FIG. 1 shows schematically at an enlarged scale of about 1:100 a section of a spun, non-woven fabric built up from strongly polar polyolefin filaments. The filaments are deposited by groups, with the filaments in group a composed of non-polar, isotactic polypropylene and other polypropylene filament groups with polar fibrils b of the polypropylene oxide adducts, as well as the individual filaments c distributed therein. These fibrils will be encountered particularly frequently in case of subsequent application of the propylene oxide or ethylene oxide adducts to the so-called parallelized filaments, which are obtained in a group-like extrusion according to U.S. Pat. No. 3,554,854.
FIG. 5 of this patent shows a spun non-woven fabric built up of filament groups, i.e., the fleece is built up of parallel running strands of individual filaments, whereby the parallel filament groups or strands are deposited in tangled position. Such fleeces are used now increasingly as a cover layer of absorbent cellulose layers, for example, in case of diapers, whereby the polyolefin fleece constitutes the outside cover of the cellulose layer. When in use, the polyolefin layer is in direct contact with the skin and is to let through the discharged body fluids so that they may be absorbed by the cellulose layer. These polyolefin fleeces assume the same role in bandages and in tampons. At the same time the porosity of the polyolefin fleeces is an essential feature, in addition to their wettability. The pore size should not be so high that the fluids stored in the layer of cellulose may rewet the fleece, and it should not be so fine that the penetration of the fluids to the layer of cellulose is impeded.
According to the present invention, this task is solved best by mixed fleeces, whereby a spun non-woven fabric is built up of endless, polyolefin filament groups, mixed with individual filaments, wherein the groups consist of individual parallelized filaments. At the same time the groups and individual filaments are deposited in tangled position and are solidified, preferably at their points of crossing. A point reinforcement or thermal reinforcement of defined micro areas by passing the fleece through heated calender rolls provided with raised surface segments is preferred for many purposes.
The structure of the fleece from a mixture of filament groups or parallelized strands with individual filaments is essential because, as a result, the pore size may be adjusted precisely, depending on the requirements. The filament groups are at the same time always composed of two or more parallelized individual filaments, for example, by extrusion from the various spinnerets (FIG. 2) used for the production of the spun, non-woven fabric, which is composed of individual filaments and parallelized filament groups built up into a mixed fleece by intermixing on the deposition belt.
Whenever, for a fleece having a predetermined weight per unit area, the spun, non-woven fabric is built up of only individual filaments (for example, titre 1 dtex), which are deposited tangled, then the flatshaped article has a maximum surface overlap of filaments and minimal pore size. Whenever the same weight per unit area is built up with a fleece, which consists of filament groups each of 10 individual filaments of the same titre, then the flatshaped article will have a very large pore size because the parallelized filament groups or strands, deposited tangled, produce large pores.
Whenever it was desired to close or reduce the pores, several layers would have to be spun one on top of the other and thus greater weights per unit area would have to be produced. This is to be avoided in case of these cover-type fleeces.

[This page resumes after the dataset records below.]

/-- LINK_UP (R431): a port that may run comes up; an uplink still waits for a BEACON. Each receiver holds 16 frames of
either kind (R429). -/
def execLinkUp (p : Fin 6) (s : State) : Host.Outcome State Fault Refusal :=
  s.after <|
    if herdRuns s && (s.gf F.HERD_CTRL_PORT_EN 0).testBit p.val && !(isRoot s && decide (p.val < 2))
        && hpState s p.val = 0 then
      (s.setHport p.val { HPortS.reset with acred := 16, ccred := 16, crcSec := (s.hport p.val).crcSec }).setHpState
        p.val (if p.val < 2 then 1 else 2)
    else s

/-- BEACON_TIMER (R423): a BEACON on every DN port that is up. -/
def execBeaconTimer (s : State) : Host.Outcome State Fault Refusal :=
  let anc := match uplink s with
    | some p => (match (s.hport p).beacon with | some b => b.id :: b.anc | none => [])
    | none => []
  s.after <| [2, 3, 4, 5].foldl (fun s p =>
    if hpState s p = 2 then s.sendFrame p (.beacon s.herd.id (ownDepth s) (treeRoot s) anc) else s) s

/-- The uplink that becomes active when port p offers a candidate (R423): that of UP_PREF if it offers one, else p. -/
def preferredUplink (s : State) (p : Nat) (b : Beacon) : Nat × Beacon :=
  let q := s.gf F.HERD_CTRL_UP_PREF 0
  match (s.hport q).beacon with
  | some c => if q ≠ p ∧ hpState s q = 2 ∧ candidate s c = true then (q, c) else (p, b)
  | none => (p, b)

/-- An uplink becomes active and the node joins there (R432); alarms that waited for an uplink follow (R441). -/
def State.joinOn (s : State) (p : Nat) (b : Beacon) : State :=
  let s1 := s.setParent p b
  let s2 := { s1 with herd := { s1.herd with saved := [] } }
  let s3 := (joinFrames s2 b.id b.root (b.depth + 1)).foldl (fun s f => s.sendFrame p f) s2
  s.herd.saved.foldl (fun s f => (s.creditBack f).sendFrame p f.body f.inp) s3

/-- A BEACON at an uplink (R423, R432): judged as a candidate; with no active uplink the one that R423 names becomes active
and the node joins there, but for the second after a refusal; else it may be the standby. -/
def beaconAt (s : State) (p : Nat) (b : Beacon) : State :=
  let s0 := (s.setHport p { s.hport p with beacon := some b }).sf F.HERD_Pp_STAT_PARTNER 0 p b.id
  let s1 := s0.sf F.HERD_Pp_STAT_PDEPTH 0 p b.depth
  let s2 :=
    if uplink s = some p then (if candidate s b then s1.setParent p b else s1)
    else if candidate s b then
      (if s.herd.retry && hpState s p = 3 then s1
       else
        let s3 := s1.setHpState p 2
        if (uplink s).isSome || s.herd.move.isSome || s.herd.retry then s3
        else
          let u := preferredUplink s p b
          s3.joinOn u.1 u.2)
    else s1.setHpState p 3
  s2.syncStandby

/-- BEACON (R423). -/
def execBeacon (p : Fin 6) (h : Hdr) (id depth root : Nat) (anc : List Nat) (s : State) :
    Host.Outcome State Fault Refusal :=
  s.after <| s.recv p.val h false fun s => if p.val < 2 then beaconAt s p.val ⟨id, depth, root, anc⟩ else s

/-! ### Herd Time (R434 to R437) -/

/-- SYNC_TIMER (R435): a SYNC on each DN port that is up. -/
def execSyncTimer (s : State) : Host.Outcome State Fault Refusal :=
  s.after <| [2, 3, 4, 5].foldl (fun s p => if hpState s p = 2 then s.sendFrame p (.sync s.now) else s) s

/-- A forward step of Herd Time (R437). -/
def State.timeStep (s : State) (counts : Nat) : State :=
  (({ s with hub := { s.hub with time := s.hub.time + BitVec.ofNat 64 counts } }).sb F.HERD_EVT_TIME_STEP 0 0 true).raise
    herdSrc 0x155 (detailOf [(2, 8, counts)])

/-- SYNC (R435, R437): t2 is its arrival, t3 the departure of the DREQ, `turn` counts later. A node more than 1 µs behind
its active parent steps forward here. -/
def execSync (p : Fin 6) (h : Hdr) (t1 : DWord) (sub : Fin 40) (turn : Nat) (s : State) :
    Host.Outcome State Fault Refusal :=
  s.after <| s.recv p.val h false fun s =>
    if p.val < 2 then
      let ofs := (s.hport p.val).ofs
      let s0 := if uplink s = some p.val ∧ ofs < -1000000 then
          (s.timeStep (ofs.natAbs * 2 / 125)).setHport p.val { s.hport p.val with ofs := 0 } else s
      let t2 := s0.stamp sub
      (s0.setHport p.val { s0.hport p.val with ex := some (t1, t2, t2 + BitVec.ofNat 64 turn) }).sendFrame p.val .dreq
    else s

/-- DREQ (R435): its arrival is t4, returned in a DRESP. -/
def execDreq (p : Fin 6) (h : Hdr) (sub : Fin 40) (s : State) : Host.Outcome State Fault Refusal :=
  s.after <| s.recv p.val h false fun s => if p.val < 2 then s else s.sendFrame p.val (.dresp (s.stamp sub))

/-- The slew that a node asks of its counter, in hundredths of ppm (R437): 100 ppm below the parent's rate while more than
1 µs ahead; within 1 µs a value of at most 10 ppm toward the parent, which the spec leaves open. -/
def slew (ofs : Int) (free : Nat) : Int :=
  if ofs > 1000000 then -10000 else if ofs > 0 then -(free % 1001 : Nat) else if ofs < 0 then (free % 1001 : Nat) else 0

/-- HERD_STAT.SYNC from the filtered offset to the active parent (R436). -/
def State.syncState (s : State) (p : Nat) (filt : Int) : State :=
  let x := s.hport p
  let good := if filt.natAbs ≤ 500 then min 32 (x.good + 1) else 0
  let bad := if filt.natAbs > 2000 then min 4 (x.bad + 1) else 0
  let s1 := s.setHport p { x with good := good, bad := bad }
  if s.gb F.HERD_STAT_SYNC 0 && decide (bad ≥ 4) then
    ((s1.sb F.HERD_STAT_SYNC 0 0 false).sb F.HERD_EVT_SYNC_LOSS 0 0 true).raise herdSrc 0x154
      (detailOf [(2, 4, codeOf 32 (filt * 2 / 125))])
  else if good ≥ 32 then s1.sb F.HERD_STAT_SYNC 0 0 true else s1

/-- DRESP (R435 to R437): offset and delay from the four times; `filt` is the filtered offset in ps (the filter is the
implementation's, log entry 17). -/
def execDresp (p : Fin 6) (h : Hdr) (t4 : DWord) (filt : Int) (s : State) : Host.Outcome State Fault Refusal :=
  s.after <| s.recv p.val h false fun s =>
    match (s.hport p.val).ex with
    | some (t1, t2, t3) =>
      let d1 : Int := (t2 - t1).toInt
      let d2 : Int := (t4 - t3).toInt
      let asym := signedOf 16 (s.gf F.HERD_Pp_ASYM_PS 0 p.val)
      let ofs := (125 * (d1 - d2) - 2 * asym) / 4
      let s1 := (s.setHport p.val { s.hport p.val with ex := none, ofs := ofs }).sb F.HERD_Pp_STAT_PSYNC 0 p.val
        (decide (filt.natAbs ≤ 500))
      if uplink s = some p.val then
        let s2 := (s1.sf F.HERD_OFS_OFS 0 0 (codeOf 16 (clampInt (-32768) 32767 (filt / 10)))).sf F.HERD_OFS_DELAY 0 0
          (min 65535 ((d1 + d2) / 2).toNat)
        let f := s2.free
        (({ f.2 with herd := { f.2.herd with steer := slew ofs f.1.toNat } }).syncState p.val filt)
      else s1
    | none => s

/-- HERD_TSET (R20, R437): at the root a value not below the present time takes hold at the next multiple of 16,000 counts;
any other write is refused. -/
def herdTset (s : State) (v : DWord) : State :=
  if isRoot s && decide (s.now.toNat ≤ v.toNat) then
    let s1 := s.wr64 R.HERD_TSET 0 0 v
    { s1 with herd := { s1.herd with tset := some v } }
  else s.sb F.HERD_EVT_REJECT 0 0 true

def execHerdTset (v : DWord) (s : State) : Host.Outcome State Fault Refusal := s.after (herdTset s v)

/-- The rate asked of the counter, in hundredths of ppm (R437): a root without PPS follows its timebase. -/
def rate (s : State) : Int := if isRoot s && !s.gb F.HERD_CTRL_PPS_EN 0 then 0 else s.herd.steer

/-- Herd Time at a tick of the 400 MHz clock (R54, R437): 40 counts at the steered rate; a pending HERD_TSET value replaces the count
that reaches a multiple of 16,000, but never moves Herd Time backward. -/
def herdCount (s : State) : State :=
  if s.hub.timeOn then
    let acc := s.hub.frac + (40 * (100000000 + rate s)).toNat
    let t := s.hub.time.toNat + acc / 100000000
    match s.herd.tset with
    | some v =>
      if t / 16000 = s.hub.time.toNat / 16000 then
        { s with hub := { s.hub with time := BitVec.ofNat 64 t, frac := acc % 100000000 } }
      else
        { s with hub := { s.hub with time := BitVec.ofNat 64 (max t (v.toNat + t % 16000)), frac := acc % 100000000 },
                 herd := { s.herd with tset := none } }
    | none => { s with hub := { s.hub with time := BitVec.ofNat 64 t, frac := acc % 100000000 } }
  else s

/-- One tick of the 400 MHz clock: 40 counts of the timebase (R54, R199), and Herd Time. -/
def herdTick (s : State) : State := herdCount { s with hub := { s.hub with base := s.hub.base + 40 } }

/-- The root steers so that each rising edge on its PPS line falls on a whole second (R437); how strongly, up to 10 ppm,
is left open. -/
def ppsSteer (s : State) (t : DWord) : State :=
  if isRoot s && s.gb F.HERD_CTRL_PPS_EN 0 then
    let ph := t.toNat % 16000000000
    let f := s.free
    let ofs : Int := if ph = 0 then 0 else if ph < 8000000000 then 1 else -1
    { f.2 with herd := { f.2.herd with steer := slew ofs f.1.toNat } }
  else s

/-! ### Power caps (R438, R440, R53) -/

/-- CAP (R438): the budget of the parent, for the next cycle. -/
def execCap (p : Fin 6) (h : Hdr) (w cyc : Word) (s : State) : Host.Outcome State Fault Refusal :=
  s.after <| s.recv p.val h false fun s =>
    if uplink s = some p.val then
      { s with herd := { s.herd with budget := w.toNat, cycle := cyc.toNat } }
    else s

/-- DEMAND (R438): a child's demand and floor. -/
def execDemand (p : Fin 6) (h : Hdr) (d f : Word) (s : State) : Host.Outcome State Fault Refusal :=
  s.after <| s.recv p.val h false fun s =>
    if p.val < 2 then s else s.setHport p.val { s.hport p.val with child := some (d.toNat, f.toNat, 0) }

/-- An item of the allocation (R438): its key (region r: r; DN port p: 16 + p), demand (at least the floor), floor. -/
def capItems (s : State) : List (Nat × Nat × Nat) :=
  let gov := s.gf F.HERD_DEM_SRC_GOV 0
  (((List.range 16).filter fun r => gov.testBit r).map fun r =>
      let f := s.gf F.HERD_DEMr_FLOOR 0 r
      (r, max f (s.gf F.HERD_DEMr_DEMAND 0 r), f))
    ++ ([2, 3, 4, 5].filterMap fun p => (s.hport p).child.bind fun c =>
      if c.2.2 < 4 then some (16 + p, max c.1 c.2.1, c.2.1) else none)

/-- The share of one item in W, as an exact fraction (R438). -/
def capShare (b td tf n d f : Nat) : Nat × Nat :=
  if td ≤ b then (if td = 0 then (b, n) else (b * d, td))
  else if tf ≤ b then (f * (td - tf) + (b - tf) * (d - f), td - tf)
  else (f * b, tf)

/-- Shares in units of 1/k W rounded down, the whole units left over given one each to the largest discarded fractions,
earlier items first at a tie (R438). -/
def roundShares (k : Nat) (l : List (Nat × Nat × Nat)) : List (Nat × Nat) :=
  match l with
  | [] => []
  | c :: _ =>
    let den := c.2.2
    let total := (l.map fun x => x.2.1 * k).sum / den
    let floors := (l.map fun x => x.2.1 * k / den).sum
    let rem := fun (x : Nat × Nat × Nat) => x.2.1 * k % den
    l.zipIdx.map fun (x, i) =>
      let before := (l.zipIdx.filter fun (y, j) => decide (rem y > rem x) || (decide (rem y = rem x) && decide (j < i))).length
      (x.1, x.2.1 * k / den + if before < total - floors then 1 else 0)

/-- A region's cap register; a new value is event 30 (R53, R259). -/
def writeCap (s : State) (r v : Nat) : State :=
  if s.gf F.RGN_CAP_CAP (rgB r) = v then s else (s.sf F.RGN_CAP_CAP (rgB r) 0 v).eventPend r 30

/-- A sum in W as a frame of 32 bits carries it; of a larger one the spec states no value. -/
def State.watts (s : State) (w : Nat) : State × Word :=
  if w < 2 ^ 32 then (s, BitVec.ofNat 32 w) else let f := s.free; (f.2, f.1.setWidth 32)

/-- HERD_DEMr of the regions that take it from FAB_UREG63 (R440). -/
def takeDemands (s : State) : State :=
  (List.range 16).foldl (fun s r =>
    if (s.gf F.HERD_DEM_SRC_FAB 0).testBit r then s.wr R.HERD_DEMr 0 r (s.rd R.FAB_UREGn (fabB r) 63) else s) s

By mixing individual filaments with filament groups in a definite number of individual filaments, whereby the mixing ratio of individual filaments and filament groups is selected correspondingly, it will be possible to adjust the pore size of the polyolefin fleece to the value required for the pertinent purpose of use of the fleece. The correct adjustment of the pore size can be adjusted to be close to the praxis in a way wherein it is determined what time (in seconds) is needed for penetration of a certain quantity of fluid through the polyolefin fleece into an absorbent layer (for example, cellulose layer) beneath it, and also the quantity of fluid which later returns to the surface again is ascertained by means of a load pressure from the absorbent layer through the polyolefin fleece (wet-back).

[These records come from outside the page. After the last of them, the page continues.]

-- ==== Sys2Proof/Machine/Posting.lean ====
section
/-!
DEFINITION. Posting into host memory: the posting port, the posting map with its walker and cache, rings, write pointers,
interrupts, faults, failover (11_host_memory_posting.md, R389 to R420).
-/

namespace Sys2Proof.Machine

def State.post (s : State) (f : Nat) : PostS := s.pmap.flows.get f
def State.setPost (s : State) (f : Nat) (x : PostS) : State :=
  { s with pmap := { s.pmap with flows := s.pmap.flows.set f x } }

/-! ### The posting port (R389, R390) -/

/-- A port trained as CXL (HOST_p_STAT.MODE 0b10). -/
def isCxl (s : State) (p : Nat) : Bool := s.gf F.HOST_p_STAT_MODE 0 p = 2

/-- A port can post (R389); D3hot counts as the loss of Bus Master Enable (R456). -/
def canPost (s : State) (p : Nat) : Bool :=
  s.linkUp p && s.gb F.HOST_p_STAT_BME 0 p && !s.gb F.HOST_p_STAT_D3HOT 0 p
    && (!isCxl s p || s.gb F.HOST_p_STAT_CACHE_EN 0 p)
    && (if p = 0 then s.gb F.PMAP_CTRL_EN_A 0 && s.gb F.PMAP_ROOT_A_V 0
        else s.gb F.PMAP_CTRL_EN_B 0 && s.gb F.PMAP_ROOT_B_V 0)

/-- The port that R390 names: 0 none, 1 HLA, 2 HLB. -/
def choice (s : State) : Nat :=
  let p := s.gf F.PMAP_CTRL_PRIMARY 0
  if canPost s p then p + 1 else if canPost s (1 - p) then 2 - p else 0

/-- PMAP_STAT.PORT and PMAP_STAT.CXL; the new posting port has not been without credit (SPR_STAT.STALL). -/
def State.setPort (s : State) (port : Nat) : State :=
  ((s.sf F.PMAP_STAT_PORT 0 0 port).sb F.PMAP_STAT_CXL 0 0 (decide (port ≠ 0) && isCxl s (port - 1))).sb F.SPR_STAT_STALL 0 0
    false

/-! ### Fence windows (R402) -/

/-- Does an access of `len` bytes at an address touch a window in force on a port? -/
def fenceHit (s : State) (p : Nat) (addr len : Nat) : Bool :=
  (List.range 16).any fun w =>
    let b := (s.rd64 R.PMAP_FENCEw_BASE 0 w).toNat
    let l := (s.rd64 R.PMAP_FENCEw_LIMIT 0 w).toNat
    (if p = 0 then b % 2 = 1 else b / 2 % 2 = 1)
      && decide (b / 4096 * 4096 < addr + len) && decide (addr ≤ l / 4096 * 4096 + 4095)

/-! ### Faults (R404 to R407) -/

/-- PMAP_STAT.CACHED follows the map cache. -/
def State.setCache (s : State) (l : List CacheE) : State :=
  ({ s with pmap := { s.pmap with cache := l } }).sf F.PMAP_STAT_CACHED 0 0 l.length

/-- The records of a flow in the funnels are discarded (R380), each counted at the hop where it was. -/
def discardPassing (s : State) (f : Nat) : State :=
  (s.spoor.hops.cells.filter fun c => c.1 != hopPost).foldl (fun s c =>
    let s1 := (c.2.filter fun i => i.flow = f).foldl (fun s i => s.dropAt c.1 i) s
    { s1 with spoor := { s1.spoor with hops := s1.spoor.hops.set c.1 (c.2.filter fun i => i.flow != f) } }) s

/-- A flow becomes BROKEN (R407): its held records, those in the funnels and those at its sources go. -/
def breakFlow (s : State) (f cause : Nat) : State :=
  let d := (discardPassing (s.dropWaiting f) f).discardHeld f 0
  let s1 := (d.1.unconform f).setFlow f { d.1.flow f with st := .broken, closing := false }
  let s2 := ((s1.setSusp f none).syncFlows).sb F.PMAP_EVT_BROKEN 0 0 true
  (s2.setPost f { s2.post f with holdDue := false }).raise postingSrc 0x131
    (detailOf [(2, 2, f), (4, 1, cause), (8, 4, d.2)])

There is a possibility of building up the entire spun, non-woven fabric from similar, polar or outer surface active filaments and filament groups modified thus. On the other hand, however, it is also possible to produce a fleece, built up of two different types of filaments or filament groups (a so-called mixed fleece), in which the filaments and filament groups A consist of non-modified polyolefin and the filaments and filament groups B of polar or outer surface-activated substances. An apparatus for the production of such mixed fleeces is described in U.S. Pat. No. 3,509,009 (FIGS. 17 and 18). In this case, the possibility particularly exists, as shown in FIG. 19 of the above patent, for producing a spun-non-woven fabric which is built up of layers of various kinds of filaments and filament groups.
In the present invention, it is possible at the same time to build up a spun, non-woven fleece with strongly polar surface active filaments and filament groups on the surface of the web and not modified, or only slightly modified, filaments in the middle. The percentage of the surface activity of the individual layers may be raised gradually through the cross section of such a product, whenever, with successively arranged spinnerets, increasingly activated polyolefin is extruded in the running direction, or else whenever the central nozzle extrudes nonmodified polyolefin material (FIG. 2). In the latter case the two flat sides of the fleece are formed from outer surface active filaments.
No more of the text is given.